_Work instructions_
Below are the entries; give again exactly the lines from the one mentioning "pbos : RegVal" through the one mentioning "R85, R86); the", inclusive.

_Provided records_

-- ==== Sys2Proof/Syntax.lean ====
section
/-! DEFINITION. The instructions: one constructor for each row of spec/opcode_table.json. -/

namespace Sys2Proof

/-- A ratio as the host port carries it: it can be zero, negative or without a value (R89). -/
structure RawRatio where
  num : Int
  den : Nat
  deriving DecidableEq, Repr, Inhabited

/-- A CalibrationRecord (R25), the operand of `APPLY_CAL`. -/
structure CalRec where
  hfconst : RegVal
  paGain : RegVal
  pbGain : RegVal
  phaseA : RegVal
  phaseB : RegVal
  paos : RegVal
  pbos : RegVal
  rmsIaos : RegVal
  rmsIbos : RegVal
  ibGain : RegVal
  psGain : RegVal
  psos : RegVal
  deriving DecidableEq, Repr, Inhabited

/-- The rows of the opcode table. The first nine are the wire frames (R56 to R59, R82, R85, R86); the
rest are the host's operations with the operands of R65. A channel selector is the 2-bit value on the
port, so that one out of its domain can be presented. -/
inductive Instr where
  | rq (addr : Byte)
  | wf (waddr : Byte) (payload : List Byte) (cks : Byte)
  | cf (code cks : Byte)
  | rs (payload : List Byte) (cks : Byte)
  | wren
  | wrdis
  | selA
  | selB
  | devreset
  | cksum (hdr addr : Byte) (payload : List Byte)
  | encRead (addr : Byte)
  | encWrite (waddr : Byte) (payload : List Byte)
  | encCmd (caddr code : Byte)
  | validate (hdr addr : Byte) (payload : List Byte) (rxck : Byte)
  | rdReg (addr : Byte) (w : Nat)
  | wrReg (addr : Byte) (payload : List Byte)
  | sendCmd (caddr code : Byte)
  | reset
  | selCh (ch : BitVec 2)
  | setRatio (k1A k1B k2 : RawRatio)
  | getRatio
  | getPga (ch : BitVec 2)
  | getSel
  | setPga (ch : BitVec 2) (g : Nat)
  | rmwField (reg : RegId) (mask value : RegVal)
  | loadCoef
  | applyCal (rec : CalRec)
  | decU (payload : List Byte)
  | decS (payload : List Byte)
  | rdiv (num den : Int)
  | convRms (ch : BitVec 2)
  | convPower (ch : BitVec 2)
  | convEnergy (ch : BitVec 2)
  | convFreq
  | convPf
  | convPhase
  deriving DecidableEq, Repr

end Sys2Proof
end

...

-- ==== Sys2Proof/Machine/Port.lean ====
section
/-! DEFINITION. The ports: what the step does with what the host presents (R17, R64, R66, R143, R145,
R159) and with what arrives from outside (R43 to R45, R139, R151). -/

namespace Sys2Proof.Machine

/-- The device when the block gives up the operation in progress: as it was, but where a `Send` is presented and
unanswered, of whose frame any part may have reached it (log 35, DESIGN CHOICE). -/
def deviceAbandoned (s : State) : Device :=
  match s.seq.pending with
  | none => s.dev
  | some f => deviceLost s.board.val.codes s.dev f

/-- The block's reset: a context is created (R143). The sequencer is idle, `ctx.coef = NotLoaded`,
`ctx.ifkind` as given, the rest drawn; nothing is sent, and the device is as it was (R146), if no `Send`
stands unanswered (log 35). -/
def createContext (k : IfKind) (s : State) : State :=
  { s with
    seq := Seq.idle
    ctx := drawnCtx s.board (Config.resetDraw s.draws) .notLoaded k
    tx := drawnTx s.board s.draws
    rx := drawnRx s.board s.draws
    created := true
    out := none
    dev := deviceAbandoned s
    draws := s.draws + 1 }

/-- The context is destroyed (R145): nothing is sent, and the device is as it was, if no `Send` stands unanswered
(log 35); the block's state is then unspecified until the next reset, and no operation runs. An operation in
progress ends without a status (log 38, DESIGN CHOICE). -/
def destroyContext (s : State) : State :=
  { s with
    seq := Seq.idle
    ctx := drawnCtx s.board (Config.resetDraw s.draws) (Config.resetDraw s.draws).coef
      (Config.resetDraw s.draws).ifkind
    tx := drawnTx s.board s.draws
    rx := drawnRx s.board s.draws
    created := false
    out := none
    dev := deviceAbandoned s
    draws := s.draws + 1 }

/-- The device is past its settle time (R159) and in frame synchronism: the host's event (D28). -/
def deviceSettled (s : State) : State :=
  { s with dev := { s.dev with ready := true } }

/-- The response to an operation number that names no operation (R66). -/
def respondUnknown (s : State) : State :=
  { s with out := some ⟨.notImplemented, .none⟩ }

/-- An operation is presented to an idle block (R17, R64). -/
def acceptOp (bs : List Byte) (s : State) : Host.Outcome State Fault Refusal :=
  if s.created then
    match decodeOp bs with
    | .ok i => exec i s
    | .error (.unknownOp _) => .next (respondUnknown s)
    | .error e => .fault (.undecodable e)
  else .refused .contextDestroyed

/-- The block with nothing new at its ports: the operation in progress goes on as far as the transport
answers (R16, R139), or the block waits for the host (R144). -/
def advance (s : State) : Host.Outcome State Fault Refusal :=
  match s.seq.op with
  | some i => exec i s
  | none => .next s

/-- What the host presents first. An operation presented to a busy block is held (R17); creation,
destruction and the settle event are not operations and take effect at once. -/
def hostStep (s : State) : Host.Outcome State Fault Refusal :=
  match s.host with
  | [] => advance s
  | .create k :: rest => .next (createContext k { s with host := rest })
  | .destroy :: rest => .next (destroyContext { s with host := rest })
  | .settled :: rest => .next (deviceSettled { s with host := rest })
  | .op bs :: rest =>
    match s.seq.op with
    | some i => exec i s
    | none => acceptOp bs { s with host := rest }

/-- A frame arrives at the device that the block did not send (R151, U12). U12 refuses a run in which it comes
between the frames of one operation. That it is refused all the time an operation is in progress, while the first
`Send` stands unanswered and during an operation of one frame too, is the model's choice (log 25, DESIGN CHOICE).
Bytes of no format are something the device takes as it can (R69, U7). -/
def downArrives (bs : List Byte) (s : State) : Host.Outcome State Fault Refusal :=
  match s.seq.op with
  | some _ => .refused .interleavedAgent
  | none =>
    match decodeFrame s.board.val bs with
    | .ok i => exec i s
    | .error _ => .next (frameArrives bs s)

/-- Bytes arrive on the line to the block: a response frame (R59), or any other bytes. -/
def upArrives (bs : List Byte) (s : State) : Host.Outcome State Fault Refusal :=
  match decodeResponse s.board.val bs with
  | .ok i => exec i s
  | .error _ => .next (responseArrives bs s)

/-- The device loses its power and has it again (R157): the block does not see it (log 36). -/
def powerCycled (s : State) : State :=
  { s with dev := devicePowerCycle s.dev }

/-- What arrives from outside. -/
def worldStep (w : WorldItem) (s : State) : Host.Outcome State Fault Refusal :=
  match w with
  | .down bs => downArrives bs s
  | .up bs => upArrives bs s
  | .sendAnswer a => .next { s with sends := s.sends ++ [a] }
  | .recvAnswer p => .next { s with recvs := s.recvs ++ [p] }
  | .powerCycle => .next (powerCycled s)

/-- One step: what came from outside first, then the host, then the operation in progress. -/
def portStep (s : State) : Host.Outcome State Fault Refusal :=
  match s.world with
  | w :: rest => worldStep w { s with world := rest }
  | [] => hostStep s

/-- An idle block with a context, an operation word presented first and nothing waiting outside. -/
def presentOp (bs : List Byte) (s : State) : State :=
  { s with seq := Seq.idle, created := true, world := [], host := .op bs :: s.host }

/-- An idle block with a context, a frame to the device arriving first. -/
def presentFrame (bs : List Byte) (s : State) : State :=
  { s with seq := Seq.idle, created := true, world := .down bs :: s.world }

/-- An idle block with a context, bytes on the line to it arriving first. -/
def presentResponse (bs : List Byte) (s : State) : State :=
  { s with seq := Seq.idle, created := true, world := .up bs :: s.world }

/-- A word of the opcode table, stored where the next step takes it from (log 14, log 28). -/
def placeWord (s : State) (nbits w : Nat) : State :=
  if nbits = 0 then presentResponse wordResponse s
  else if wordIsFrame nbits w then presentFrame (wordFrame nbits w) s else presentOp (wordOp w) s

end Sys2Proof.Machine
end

...

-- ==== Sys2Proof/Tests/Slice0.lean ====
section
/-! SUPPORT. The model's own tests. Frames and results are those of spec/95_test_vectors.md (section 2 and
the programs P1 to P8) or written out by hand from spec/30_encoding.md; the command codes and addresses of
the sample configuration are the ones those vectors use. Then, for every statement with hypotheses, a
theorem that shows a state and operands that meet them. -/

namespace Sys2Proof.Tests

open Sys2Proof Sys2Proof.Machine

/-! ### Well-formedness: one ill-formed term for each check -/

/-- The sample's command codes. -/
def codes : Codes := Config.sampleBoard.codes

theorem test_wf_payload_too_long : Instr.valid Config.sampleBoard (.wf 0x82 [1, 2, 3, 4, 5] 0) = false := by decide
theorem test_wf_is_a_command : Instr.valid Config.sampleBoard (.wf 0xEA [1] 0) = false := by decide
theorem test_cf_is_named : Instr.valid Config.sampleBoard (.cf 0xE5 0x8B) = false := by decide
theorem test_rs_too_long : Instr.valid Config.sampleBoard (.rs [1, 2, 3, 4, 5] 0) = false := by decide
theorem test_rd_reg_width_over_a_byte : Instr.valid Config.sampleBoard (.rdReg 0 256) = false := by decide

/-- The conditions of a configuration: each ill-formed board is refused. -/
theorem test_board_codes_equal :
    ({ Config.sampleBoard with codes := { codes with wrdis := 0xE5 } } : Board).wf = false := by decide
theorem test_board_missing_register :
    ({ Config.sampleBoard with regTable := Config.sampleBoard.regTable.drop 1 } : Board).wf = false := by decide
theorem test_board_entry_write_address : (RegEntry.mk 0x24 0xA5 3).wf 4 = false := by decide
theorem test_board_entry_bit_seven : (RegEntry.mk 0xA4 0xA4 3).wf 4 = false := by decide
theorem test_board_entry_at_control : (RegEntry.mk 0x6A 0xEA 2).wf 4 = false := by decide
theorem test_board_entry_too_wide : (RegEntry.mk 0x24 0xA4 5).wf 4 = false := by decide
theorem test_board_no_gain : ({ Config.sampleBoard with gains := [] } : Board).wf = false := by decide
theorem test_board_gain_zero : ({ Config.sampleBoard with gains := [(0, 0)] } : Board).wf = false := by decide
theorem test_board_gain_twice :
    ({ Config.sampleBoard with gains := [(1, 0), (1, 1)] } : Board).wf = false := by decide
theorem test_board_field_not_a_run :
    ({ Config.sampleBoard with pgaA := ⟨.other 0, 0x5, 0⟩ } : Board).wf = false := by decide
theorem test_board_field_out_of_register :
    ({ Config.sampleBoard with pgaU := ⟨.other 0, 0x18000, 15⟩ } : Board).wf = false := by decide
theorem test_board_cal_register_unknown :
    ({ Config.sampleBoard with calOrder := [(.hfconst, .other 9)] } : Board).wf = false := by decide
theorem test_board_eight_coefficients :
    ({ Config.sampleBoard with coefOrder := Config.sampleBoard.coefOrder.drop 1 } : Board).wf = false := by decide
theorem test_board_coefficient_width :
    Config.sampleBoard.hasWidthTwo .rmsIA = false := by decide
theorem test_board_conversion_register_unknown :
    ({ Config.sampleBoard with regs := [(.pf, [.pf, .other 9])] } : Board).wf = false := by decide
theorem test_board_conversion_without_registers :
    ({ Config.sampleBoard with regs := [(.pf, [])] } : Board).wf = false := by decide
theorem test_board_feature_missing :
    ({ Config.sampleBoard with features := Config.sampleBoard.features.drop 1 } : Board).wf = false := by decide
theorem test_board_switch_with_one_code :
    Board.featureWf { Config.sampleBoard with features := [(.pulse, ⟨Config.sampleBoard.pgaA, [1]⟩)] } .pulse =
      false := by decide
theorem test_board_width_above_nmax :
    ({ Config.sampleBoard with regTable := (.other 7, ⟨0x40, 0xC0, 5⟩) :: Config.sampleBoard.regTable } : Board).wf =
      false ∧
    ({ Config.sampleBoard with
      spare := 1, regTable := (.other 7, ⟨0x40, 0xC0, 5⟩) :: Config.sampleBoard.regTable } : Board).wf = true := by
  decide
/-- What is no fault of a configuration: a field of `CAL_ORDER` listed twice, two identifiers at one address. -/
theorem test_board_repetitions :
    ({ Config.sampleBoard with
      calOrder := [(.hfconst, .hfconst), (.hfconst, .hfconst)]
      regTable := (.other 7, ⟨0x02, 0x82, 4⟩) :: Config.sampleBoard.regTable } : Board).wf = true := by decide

_Answer space_
  pbos : RegVal
  rmsIaos : RegVal
  rmsIbos : RegVal
  ibGain : RegVal
  psGain : RegVal
  psos : RegVal
  deriving DecidableEq, Repr, Inhabited

/-- The rows of the opcode table. The first nine are the wire frames (R56 to R59, R82, R85, R86); the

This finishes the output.